Copy out the first line of the listing and every line after it, exactly, until you have copied the line containing "def State.onClock (s".

═══ GIVEN RECORDS ═══

-- ==== Sys2Proof/Machine/Ops.lean ====
section
/-! DEFINITION. The named operations every family uses: updates of one part of the state, sparse maps, free
values, memory, counters, events, the vault's live values, keepers and bank-now. -/

namespace Sys2Proof.Machine

/-- What a command answers. -/
abbrev Out := Host.Outcome State Fault Refusal

/-- A step that applies: the effect where the condition holds, the state unchanged where it does not. -/
def whenDue (c : Bool) (f : State → State) (s : State) : State := if c then f s else s

/-! ## Updates of one part -/

def State.onSupply (s : State) (f : Supply → Supply) : State := { s with supply := f s.supply }
def State.onTiers (s : State) (f : TierState → TierState) : State := { s with tiers := f s.tiers }
def State.onStraps (s : State) (f : Straps → Straps) : State := { s with straps := f s.straps }
def State.onClock (s : State) (f : Clock → Clock) : State := { s with clock := f s.clock }
def State.onCut (s : State) (f : Cut → Cut) : State := { s with cut := f s.cut }
def State.onTables (s : State) (f : Tables → Tables) : State := { s with tables := f s.tables }
def State.onQueues (s : State) (f : Queues → Queues) : State := { s with queues := f s.queues }
def State.onMem (s : State) (f : Memory → Memory) : State := { s with mem := f s.mem }
def State.onEngine (s : State) (f : Engine → Engine) : State := { s with engine := f s.engine }
def State.onVault (s : State) (f : Vault → Vault) : State := { s with vault := f s.vault }
def State.onSeat (s : State) (f : SeatState → SeatState) : State := { s with seat := f s.seat }
def State.onEvents (s : State) (f : Events → Events) : State := { s with events := f s.events }
def State.onDebug (s : State) (f : Debug → Debug) : State := { s with dbg := f s.dbg }
def State.onAnnounce (s : State) (f : Announce → Announce) : State := { s with announce := f s.announce }

/-- Update one port. -/
def State.onPort (s : State) (p : Port) (f : PortState → PortState) : State :=
  match p with
  | .ta => { s with portA := f s.portA }
  | .tb => { s with portB := f s.portB }

/-- Update one pipeline. -/
def State.onPipe (s : State) (p : Port) (f : Pipe → Pipe) : State :=
  match p with
  | .ta => s.onTables fun t => { t with pa := f t.pa }
  | .tb => s.onTables fun t => { t with pb := f t.pb }

/-- One channel. -/
def State.chan (s : State) (n : Fin 24) : Chan := s.chans[n]

/-- Update one channel. -/
def State.onChan (s : State) (n : Fin 24) (f : Chan → Chan) : State := { s with chans := s.chans.set n (f s.chans[n]) }

/-- Update every channel. -/
def State.mapChans (s : State) (f : Fin 24 → Chan → Chan) : State :=
  { s with chans := Vector.ofFn fun n => f n s.chans[n] }

/-- One hand record. -/
def State.hand (s : State) (h : Fin 16) : Hand := s.hands[h]

/-- Update one hand record. -/
def State.onHand (s : State) (h : Fin 16) (f : Hand → Hand) : State := { s with hands := s.hands.set h (f s.hands[h]) }

/-- Fold an operation over a list. -/
def State.each {α : Type} (s : State) (l : List α) (f : α → State → State) : State := l.foldl (fun s a => f a s) s

/-! ## Sparse maps, sorted by key -/

/-- The value at a key. -/
def sparseGet {α : Type} (m : List (Nat × α)) (k : Nat) : Option α := (m.find? fun e => e.1 == k).map (·.2)

/-- The map with the key set. -/
def sparseSet {α : Type} (k : Nat) (v : α) : List (Nat × α) → List (Nat × α)
  | [] => [(k, v)]
  | (k', v') :: r =>
    if k < k' then (k, v) :: (k', v') :: r
    else if k == k' then (k, v) :: r
    else (k', v') :: sparseSet k v r

/-- The map without the key. -/
def sparseDel {α : Type} (m : List (Nat × α)) (k : Nat) : List (Nat × α) := m.filter fun e => e.1 != k

/-! ## Free values -/

/-- Draw the next free value: something the spec leaves open. -/
def State.draw (s : State) : BitVec 64 × State := (Config.freeValue s.free, { s with free := s.free + 1 })

/-- Draw `n` free values. -/
def State.drawN (s : State) : Nat → List (BitVec 64) × State
  | 0 => ([], s)
  | n + 1 => let r := s.draw; let q := r.2.drawN n; (r.1 :: q.1, q.2)

/-! ## Memory (R339, R340): bytes in canonical form -/

/-- Canonical form: addresses strictly rising, inside 16 MiB, and no entry equal to what an unlisted byte reads as. -/
def cellsWf : List Host.Cell → Bool
  | [] => true
  | [c] => c.1 < 0x1000000 && c.2 != 0
  | c :: d :: r => c.1 < d.1 && c.2 != 0 && cellsWf (d :: r)

/-- The memory's canonical form. -/
def Memory.wf (m : Memory) : Bool := cellsWf m.cells

/-- One byte; an unlisted byte reads 0, as the memory clear leaves it (R130). -/
def cellsRead : List Host.Cell → Nat → Byte
  | [], _ => 0
  | c :: r, a => if c.1 == a then c.2 else cellsRead r a

/-- Write one byte, keeping the canonical form. -/
def cellsWrite (a : Nat) (v : Byte) : List Host.Cell → List Host.Cell
  | [] => if v == 0 then [] else [(a, v)]
  | c :: r =>
    if a < c.1 then (if v == 0 then c :: r else (a, v) :: c :: r)
    else if a == c.1 then (if v == 0 then r else (a, v) :: r)
    else c :: cellsWrite a v r

/-- Write a byte of SRAM; an address outside the 16 MiB of R340 is never generated and stores nothing. -/
def Memory.write (m : Memory) (a : Nat) (v : Byte) : Memory :=
  if a < 0x1000000 then { m with cells := cellsWrite a v m.cells } else m

/-- Write bytes from an address on. -/
def Memory.writeN (m : Memory) (a : Nat) : List Byte → Memory
  | [] => m
  | b :: bs => (m.write a b).writeN (a + 1) bs

/-- Read `n` bytes from an address on. -/
def Memory.readN (m : Memory) (a : Nat) : Nat → List Byte
  | 0 => []
  | n + 1 => cellsRead m.cells a :: m.readN (a + 1) n

/-- A 16-byte entry; one that holds a poisoned word reads as absent (R342). -/
def Memory.entry (m : Memory) (a : Nat) : Entry :=
  if m.poison.contains a || m.poison.contains (a + 8) then 0 else BitVec.ofNat 128 (beNat (m.readN a 16))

═══

=== TASK ANSWER ===
-- ==== Sys2Proof/Machine/Ops.lean ====
section
/-! DEFINITION. The named operations every family uses: updates of one part of the state, sparse maps, free
values, memory, counters, events, the vault's live values, keepers and bank-now. -/

namespace Sys2Proof.Machine

/-- What a command answers. -/
abbrev Out := Host.Outcome State Fault Refusal

/-- A step that applies: the effect where the condition holds, the state unchanged where it does not. -/
def whenDue (c : Bool) (f : State → State) (s : State) : State := if c then f s else s

/-! ## Updates of one part -/

def State.onSupply (s : State) (f : Supply → Supply) : State := { s with supply := f s.supply }
def State.onTiers (s : State) (f : TierState → TierState) : State := { s with tiers := f s.tiers }
def State.onStraps (s : State) (f : Straps → Straps) : State := { s with straps := f s.straps }
def State.onClock (s : State) (f : Clock → Clock) : State := { s with clock := f s.clock }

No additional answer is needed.